Подобное желание строить публичные трудовые отношения по нормам частной жизни, предполагающим добровольную взаимную поддержку, проявится несколько лет спустя, в 1973 году, в забастовке на заводе «Лип». Важнейшим для забастовщиков являются их отношения, дружба. «В ходе борьбы многие люди полностью изменились, с ними стало приятно общаться и работать»,—заявляет Шарль Пьяже, лидер забастовщиков. Ему вторит секретарь Французской демократической конфедерации труда (CFDT): «Эта борьба продемонстрировала девяноста пяти процентам людей, насколько важны человеческие отношения. Как расцвели благородство и дружба. Больше никто не обращается друг к другу на „вы“, только на „ты“. <.. .> Люди раскрылись друг другу». И простые служащие подтверждают в свою очередь: «Теперь все друг друга знают. <.. .> Все дружат. <.. .> Мы больше не будем друг другу чужие, как раньше»68.
Самоуправление—утопия вне частной жизни Становятся понятными сила и соблазн этих устремлений, но также и причины их провала. Личные цели борьбы могут оказаться весомее объективных данных. Желание ни на шаг не отступить от своих свобод приводит к отказу от передачи власти, к прямой демократии, к нестабильности и ослаблению организаций. Публичный мир труда и политики подчиняется собственным законам, поэтому рассчитывать на то, что он станет местом межличностного общения и индивидуального расцвета, не имеет смысла, а пытаться обустроить публичную сферу на основе норм, принятых в сфере частной,—утопия.
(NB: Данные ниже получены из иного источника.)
/-- R189, R190: in `ERROR` only `INIT` or reset leaves; no other transition changes the error or starts anything. With
nothing driven the spec enables no step there; the next state claimed is the model's choice, log entry 6. -/
def Obligations.ErrorLeftByInitOnly : Prop :=
  ∀ s : State, CoreInv s → s.top = .error → s.pins.rst = false →
    (State.hostTurn s 0x0100 → ∃ t, step s = .next t ∧ t.err = false ∧ t.ecode = 0x00 ∧ t.ovf = false ∧ t.len = 0 ∧
      t.done = false ∧ t.top = .collect ∧ t.input = []) ∧
    (¬ State.hostTurn s 0x0100 → ∃ t, step s = .next t ∧
      t = { s with inputs := s.inputs.tail, rsp := t.rsp } ∧ t.rsp ≠ some ⟨.fail, 0x01⟩)

/-! ## Micro-operations -/

/-- R121: `U.PAD` for every length it can meet. -/
def Obligations.UPadBuildsBlock : Prop :=
  ∀ s : State, s.len.toNat ≤ 55 →
    ∃ t, exec .uPad s = .next t ∧ t = { s with blk := t.blk, ph := 2, idx := 0 } ∧
      (∀ (i : Nat) (h : i < 55), i < s.len.toNat → t.blk[i] = s.ib[i]) ∧
      (∀ h : s.len.toNat < 64, t.blk[s.len.toNat] = 0x80) ∧
      (∀ (i : Nat) (h : i < 56), s.len.toNat < i → t.blk[i] = 0x00) ∧
      (∀ (k : Nat) (h : k < 8),
        t.blk[56 + k] = (BitVec.ofNat 64 (8 * s.len.toNat)).extractLsb' (56 - 8 * k) 8) ∧
      ∀ h : s.input.length ≤ maxInput, t.blk = pad s.input h

/-- R120: the four index ranges of `pad`. -/
def Obligations.PadByRanges : Prop :=
  ∀ (m : List Byte) (hm : m.length ≤ maxInput),
    (∀ (i : Nat) (h : i < m.length) (h' : i < 64), (pad m hm)[i] = m[i]) ∧
    (∀ h : m.length < 64, (pad m hm)[m.length] = 0x80) ∧
    (∀ (i : Nat) (h : i < 56), m.length < i → (pad m hm)[i] = 0x00) ∧
    (∀ (k : Nat) (h : k < 8),
      (pad m hm)[56 + k] = (BitVec.ofNat 64 (8 * m.length)).extractLsb' (56 - 8 * k) 8)

/-- R122: the properties of `pad`. -/
def Obligations.PadProperties : Prop :=
  ∀ (m : List Byte) (hm : m.length ≤ maxInput),
    (pad m hm).toList.length = 64 ∧
    (((pad m hm).toList.drop 56).foldl (fun acc b => acc * 256 + b.toNat) 0 = 8 * m.length) ∧
    ((∀ (i : Nat) (h : i < 62), 56 ≤ i → (pad m hm)[i] = 0x00) ∧
      (pad m hm)[62] = (if 32 ≤ m.length then 0x01 else 0x00) ∧
      (pad m hm)[62].toNat = 8 * m.length / 256 ∧ (pad m hm)[63].toNat = 8 * m.length % 256) ∧
    (((pad m hm).toList.drop (m.length + 1)).take (55 - m.length) = List.replicate (55 - m.length) 0x00) ∧
    (∀ (m' : List Byte) (hm' : m'.length ≤ maxInput), pad m hm = pad m' hm' → m = m') ∧
    ((∀ h : m.length < 64, (pad m hm)[m.length] = 0x80) ∧
      ∀ (i : Nat) (h : i < 56), m.length < i → (pad m hm)[i] = 0x00)

/-- R132. -/
def Obligations.ULdwLoadsBlock : Prop :=
  ∀ s : State, ∃ t, exec .uLdw s = .next t ∧ t = { s with w := t.w, ph := 3, idx := 16 } ∧
    (∀ (k : Nat) (h : k < 16), t.w[k].toNat =
      s.blk[4 * k].toNat * 2 ^ 24 + s.blk[4 * k + 1].toNat * 2 ^ 16 + s.blk[4 * k + 2].toNat * 2 ^ 8 +
        s.blk[4 * k + 3].toNat) ∧
    (∀ (k : Nat) (h : k < 64), 16 ≤ k → t.w[k] = s.w[k])

/-- R133. -/
def Obligations.UExpExpandsWord : Prop :=
  ∀ (s : State) (i : BitVec 6) (hi : i.toNat < 64), 16 ≤ i.toNat →
    ∃ t, exec (.uExp i) s = .next t ∧ t = { s with w := t.w, ph := t.ph, idx := t.idx } ∧
      t.w[i.toNat].toNat = (s.w[i.toNat - 16].toNat + (ssig0 s.w[i.toNat - 15]).toNat + s.w[i.toNat - 7].toNat +
        (ssig1 s.w[i.toNat - 2]).toNat) % 2 ^ 32 ∧
      (∀ (k : Nat) (h : k < 64), k ≠ i.toNat → t.w[k] = s.w[k]) ∧
      (i.toNat < 63 → t.ph = 3 ∧ t.idx.toNat = i.toNat + 1) ∧
      (i.toNat = 63 → t.ph = 4 ∧ t.idx = 0)

/-- R134: the recurrence of `sched`, and that `U.LDW` with the 48 `U.EXP` steps computes it, when nothing is driven
from outside. -/
def Obligations.ScheduleComputesSched : Prop :=
  (∀ (B : Vector Byte 64),
    (∀ (k : Nat) (h : k < 16), (sched B)[k] = be32 B[4 * k] B[4 * k + 1] B[4 * k + 2] B[4 * k + 3]) ∧
    (∀ (i : Nat) (h : i < 64), 16 ≤ i →
      (sched B)[i].toNat = ((sched B)[i - 16].toNat + (ssig0 (sched B)[i - 15]).toNat + (sched B)[i - 7].toNat +
        (ssig1 (sched B)[i - 2]).toNat) % 2 ^ 32)) ∧
  ∀ s : State, s.inputs = [] → s.ph = 2 → s.idx = 0 →
    ∃ t, State.run 49 s = .next t ∧ t = { s with w := sched s.blk, ph := 4, idx := 0, rsp := none }

/-- R144. -/
def Obligations.UIniSeedsRegisters : Prop :=
  ∀ s : State, exec .uIni s = .next { s with
    regs := ⟨0x6a09e667, 0xbb67ae85, 0x3c6ef372, 0xa54ff53a, 0x510e527f, 0x9b05688c, 0x1f83d9ab, 0x5be0cd19⟩,
    ph := 5, idx := 0 }

/-- R145, R146: one round, the sums written out over natural numbers and reduced once. -/
def Obligations.URndRunsRound : Prop :=
  ∀ (s : State) (i : BitVec 6) (hi : i.toNat < 64),
    ∃ t, exec (.uRnd i) s = .next t ∧ t = { s with regs := t.regs, ph := t.ph, idx := t.idx } ∧
      (let t1 := s.regs.h.toNat + (bsig1 s.regs.e).toNat + (ch s.regs.e s.regs.f s.regs.g).toNat + K[i.toNat].toNat +
          s.w[i.toNat].toNat
       let t2 := (bsig0 s.regs.a).toNat + (maj s.regs.a s.regs.b s.regs.c).toNat
       t.regs.a.toNat = (t1 + t2) % 2 ^ 32 ∧ t.regs.e.toNat = (s.regs.d.toNat + t1) % 2 ^ 32) ∧
      t.regs.b = s.regs.a ∧ t.regs.c = s.regs.b ∧ t.regs.d = s.regs.c ∧
      t.regs.f = s.regs.e ∧ t.regs.g = s.regs.f ∧ t.regs.h = s.regs.g ∧
      (i.toNat < 63 → t.ph = 5 ∧ t.idx.toNat = i.toNat + 1) ∧
      (i.toNat = 63 → t.ph = 6 ∧ t.idx = 0)

/-- R160. -/
def Obligations.UFinWritesDigest : Prop :=
  ∀ s : State, ∃ t, exec .uFin s = .next t ∧ t = { s with dg := t.dg, done := true, ph := 0, idx := 0 } ∧
    t.dg[0].toNat = (IV[0].toNat + s.regs.a.toNat) % 2 ^ 32 ∧
    t.dg[1].toNat = (IV[1].toNat + s.regs.b.toNat) % 2 ^ 32 ∧
    t.dg[2].toNat = (IV[2].toNat + s.regs.c.toNat) % 2 ^ 32 ∧
    t.dg[3].toNat = (IV[3].toNat + s.regs.d.toNat) % 2 ^ 32 ∧
    t.dg[4].toNat = (IV[4].toNat + s.regs.e.toNat) % 2 ^ 32 ∧
    t.dg[5].toNat = (IV[5].toNat + s.regs.f.toNat) % 2 ^ 32 ∧
    t.dg[6].toNat = (IV[6].toNat + s.regs.g.toNat) % 2 ^ 32 ∧
    t.dg[7].toNat = (IV[7].toNat + s.regs.h.toNat) % 2 ^ 32

/-- The frame of the six micro-operations: what each leaves unchanged. -/
def Obligations.MicroOpFrame : Prop :=
  ∀ (i : Instr) (s t : State), i.isCommand = false → exec i s = .next t →
    t.ib = s.ib ∧ t.len = s.len ∧ t.ovf = s.ovf ∧ t.err = s.err ∧ t.ecode = s.ecode ∧
    t.inputs = s.inputs ∧ t.rsp = s.rsp ∧ t.resetCount = s.resetCount ∧
    (i ≠ .uPad → t.blk = s.blk) ∧
    (i = .uLdw → ∀ (k : Nat) (h : k < 64), 16 ≤ k → t.w[k] = s.w[k]) ∧
    (∀ n : BitVec 6, i = .uExp n → ∀ (k : Nat) (h : k < 64), k ≠ n.toNat → t.w[k] = s.w[k]) ∧
    (i ≠ .uLdw → (∀ n, i ≠ .uExp n) → t.w = s.w) ∧
    (i ≠ .uIni → (∀ n, i ≠ .uRnd n) → t.regs = s.regs) ∧
    (i ≠ .uFin → t.dg = s.dg ∧ t.done = s.done)

/-! ## Arithmetic -/

/-- R6, R7, R8: addition mod `2^32`, rotation bit by bit, logical shift. -/
def Obligations.AddRotateShift : Prop :=
  (∀ x y : Word, (add32 x y).toNat = (x.toNat + y.toNat) % 2 ^ 32) ∧
  (∀ (x : Word) (n i : Nat), 1 ≤ n → n ≤ 31 → i < 32 → (rotr x n).getLsbD i = x.getLsbD ((i + n) % 32)) ∧
  (∀ (x : Word) (n : Nat), 1 ≤ n → n ≤ 31 → (shr x n).toNat = x.toNat / 2 ^ n)

/-- R10: big-endian packing. -/
def Obligations.BigEndianPacking : Prop :=
  (∀ b0 b1 b2 b3 : Byte,
    (be32 b0 b1 b2 b3).toNat = b0.toNat * 2 ^ 24 + b1.toNat * 2 ^ 16 + b2.toNat * 2 ^ 8 + b3.toNat) ∧
  (∀ w : Word, be32 (byteOf 0 w) (byteOf 1 w) (byteOf 2 w) (byteOf 3 w) = w) ∧
  (∀ (w : Word) (k : Nat), k < 4 → byteOf k w = w.extractLsb' (24 - 8 * k) 8) ∧
  (∀ (v : BitVec 64) (k : Nat), k < 8 → be64Byte k v = v.extractLsb' (56 - 8 * k) 8)

/-- R130, R131: linearity over `xor` and the values the spec gives. -/
def Obligations.SmallSigmaLinear : Prop :=
  (∀ x y : Word, ssig0 (x ^^^ y) = ssig0 x ^^^ ssig0 y ∧ ssig1 (x ^^^ y) = ssig1 x ^^^ ssig1 y) ∧
  (∀ x : Word, ssig0 x = rotr x 7 ^^^ rotr x 18 ^^^ shr x 3 ∧ ssig1 x = rotr x 17 ^^^ rotr x 19 ^^^ shr x 10) ∧
  (∀ (x : Word) (i : Nat), 29 ≤ i → i < 32 → (shr x 3).getLsbD i = false) ∧
  ssig0 0 = 0 ∧ ssig0 0x00000001 = 0x02004000 ∧ ssig0 0x80000000 = 0x11002000 ∧
  ssig0 0xFFFFFFFF = 0x1FFFFFFF ∧ ssig0 0x61626380 = 0x940E90EF ∧
  ssig1 0 = 0 ∧ ssig1 0x00000001 = 0x0000A000 ∧ ssig1 0x80000000 = 0x00205000 ∧
  ssig1 0xFFFFFFFF = 0x003FFFFF ∧ ssig1 0x00000018 = 0x000F0000

/-- R140, R142: linearity over `xor` and the values the spec gives. -/
def Obligations.BigSigmaLinear : Prop :=
  (∀ x y : Word, bsig0 (x ^^^ y) = bsig0 x ^^^ bsig0 y ∧ bsig1 (x ^^^ y) = bsig1 x ^^^ bsig1 y) ∧
  (∀ x : Word, bsig0 x = rotr x 2 ^^^ rotr x 13 ^^^ rotr x 22 ∧ bsig1 x = rotr x 6 ^^^ rotr x 11 ^^^ rotr x 25) ∧
  bsig1 0 = 0 ∧ bsig1 0xFFFFFFFF = 0xFFFFFFFF ∧ bsig1 0x00000001 = 0x04200080 ∧
  bsig1 0x80000000 = 0x02100040 ∧ bsig1 0x510E527F = 0x3587272B ∧
  bsig0 0 = 0 ∧ bsig0 0xFFFFFFFF = 0xFFFFFFFF ∧ bsig0 0x00000001 = 0x40080400 ∧
  bsig0 0x80000000 = 0x20040200 ∧ bsig0 0x6A09E667 = 0xCE20B47E

/-- R141, R143: choice and majority bit by bit, the laws and the values the spec gives. -/
def Obligations.ChooseAndMajority : Prop :=
  (∀ (x y z : Word) (i : Nat), i < 32 →
    (ch x y z).getLsbD i = (if x.getLsbD i = true then y.getLsbD i else z.getLsbD i) ∧
    ((maj x y z).getLsbD i = true ↔
      2 ≤ (x.getLsbD i).toNat + (y.getLsbD i).toNat + (z.getLsbD i).toNat)) ∧
  (∀ x y z : Word,
    ch x y z = (x &&& y) ^^^ (not32 x &&& z) ∧ ch x y z = (x &&& y) ||| (not32 x &&& z) ∧
    ch 0xFFFFFFFF y z = y ∧ ch 0 y z = z ∧ ch x y y = y ∧
    maj x y z = (x &&& y) ^^^ (x &&& z) ^^^ (y &&& z) ∧
    maj x y z = maj y x z ∧ maj x y z = maj x z y ∧ maj x x z = x ∧ maj 0 y z = y &&& z ∧
    maj 0xFFFFFFFF y z = y ||| z) ∧
  ch 0x0F0F0F0F 0xAAAAAAAA 0x55555555 = 0x5A5A5A5A ∧
  ch 0x510E527F 0x9B05688C 0x1F83D9AB = 0x1F85C98C ∧
  maj 0x0F0F0F0F 0x33333333 0x55555555 = 0x17171717 ∧
  maj 0x6A09E667 0xBB67AE85 0x3C6EF372 = 0x3A6FE667

/-! ## The machine -/

/-- The invariant holds after reset. -/
def Obligations.ResetSatisfiesInvariant : Prop := CoreInv State.reset

/-- R40: every transition keeps what holds in every reachable state, from every state that has it. -/
def Obligations.EveryStepKeepsInvariant : Prop :=
  ∀ s t : State, CoreInv s → step s = .next t → CoreInv t

/-- In a state with the invariant every transition has a next state: no fault, no refusal (R214; R217 while `PH ≠ 0`).
For `PH = 0` with nothing driven the spec enables no step (R12, R218); the next state claimed there is the model's
choice, log entry 6. -/
def Obligations.InvariantStatesNeverStop : Prop :=
  ∀ s : State, CoreInv s → ∃ t, step s = .next t

/-- R33: where the sequencer goes from each reachable value in a core turn. From the idle value there is no core step;
that a core turn leaves it idle is the model's choice, log entry 6. -/
def Obligations.SequencerFollowsTable : Prop :=
  ∀ s t : State, CoreInv s → State.coreTurn s → step s = .next t →
    (s.ph = 0 → t.ph = 0 ∧ t.idx = 0) ∧
    (s.ph = 1 → t.ph = 2 ∧ t.idx = 0) ∧
    (s.ph = 2 → t.ph = 3 ∧ t.idx = 16) ∧
    (s.ph = 3 → s.idx.toNat ≤ 62 → t.ph = 3 ∧ t.idx.toNat = s.idx.toNat + 1) ∧
    (s.ph = 3 → s.idx.toNat = 63 → t.ph = 4 ∧ t.idx = 0) ∧
    (s.ph = 4 → t.ph = 5 ∧ t.idx = 0) ∧
    (s.ph = 5 → s.idx.toNat ≤ 62 → t.ph = 5 ∧ t.idx.toNat = s.idx.toNat + 1) ∧
    (s.ph = 5 → s.idx.toNat = 63 → t.ph = 6 ∧ t.idx = 0) ∧
    (s.ph = 6 → t.ph = 0 ∧ t.idx = 0)

/-- R216, R217: while the core computes, each core turn completes exactly one of the core steps owed, of which there
are 116 after `HASH`, and no host step changes what is owed. -/
def Obligations.CoreStepsOwedCountDown : Prop :=
  ∀ s : State, CoreInv s → s.ph ≠ 0 →
    (1 ≤ s.owed ∧ s.owed ≤ 116) ∧
    (State.coreTurn s → ∃ t, step s = .next t ∧ t.owed + 1 = s.owed ∧ (t.owed = 0 ↔ t.done = true)) ∧
    (∀ w, State.hostTurn s w → ∃ t, step s = .next t ∧ t.owed = s.owed)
Это стало понятно очень быстро. Те, кто в 1968 году и чуть позже уповал на самоуправление, были в меньшинстве: его требовали Французская демократическая конфедерация труда (CFDT) и Объединенная социалистическая партия (PSU), но, за исключением некоторых представителей, не Всеобщая конфедерация труда (CGT), и если новая социалистическая партия иногда употребляла термин «самоуправление», то это было в более умеренном смысле. После экономического кризиса 1973 года и сопровождавшей его безработицы климат изменился, и самоуправление ушло из повестки дня политических и профсоюзных дебатов.
Однако тревожное отношение к институциям не исчезает, оно теперь выражается иначе. Профсоюзы консолидируются на основе законов 1968 года и законов Ору*, но их цели мельчают и им все тяжелее находить сторонников. Институционализация и дезинституционализация профсоюзов происходят параллельно. С другой стороны, формализм рабочих отношений вновь ставится под вопрос, но на этот раз не столько в организационном плане, сколько в практическом. Речь идет теперь в первую очередь об изменении нравов, а не о принципах управления предприятиями или не о каких-то открыто провозглашаемых требованиях.
На пути к обществу без принуждения
Неравномерное и медленное смягчение формальностей, доминировавших в публичной жизни, вписывается в общую картину жизни, где социальные роли пересматриваются.
Старое устройство публичной жизни придавало каждому индивиду определенный статус и функции, что, в свою очередь, навязывало ему роль, которую следовало играть. Таким
* Законы Ору—комплекс из четырех законов, касающихся права на труд во Франции; разработаны социалистом Жаном Ору и приняты в начале первого президентского срока Франсуа Миттерана.
образом, действия каждого были предсказуемы, однако контакты и смена ролей сводились к минимуму и спонтанность пресекалась. Наблюдаемая эволюция нравов стирает различия в этих статусах, как если бы все были уникальны и равны и каждого человека принимали бы со всеми его особенностями. В целом, нежелание быть классифицированным, раз и навсегда помещенным в определенное место на социальной лестнице,—это стремление каждого быть частным лицом в публичной жизни, что ведет к размыванию социальных ролей.
Процесс, без сомнения, начался вне мира труда и политики, а в более благоприятных условиях отпуска и коллективных игр. Причем он не был навязан: скаутские лагеря с их подростковой иерархией, наоборот, готовили к исполнению различных социальных ролей. Появились новые организационные формы, самым показательным является «Средиземноморский клуб» (le Club Méditerranée)69. Успех его основан на контрасте между стилем социальных отношений в клубе и в обычной жизни. Закрытость клубного мирка подчеркивается ритуалами вступления: то, что внутри, и то, что снаружи, противопоставляются друг другу. Внутри, как говорит реклама учреждения, человек чувствует себя иначе. Видимые знаки социальных барьеров уничтожаются, о чем свидетельствует всеобщее обращение друг к другу на «ты». Каникулярная деятельность, в частности спорт, а также игры устанавливают другую иерархию, не действующую за пределами клуба. В общем, формальности отменяются, в результате чего могут установиться «настоящие» человеческие отношения: «Средиземноморский клуб»—это «встречи, общение, возможность создать группу по интересам», расцвет частного в коллективном.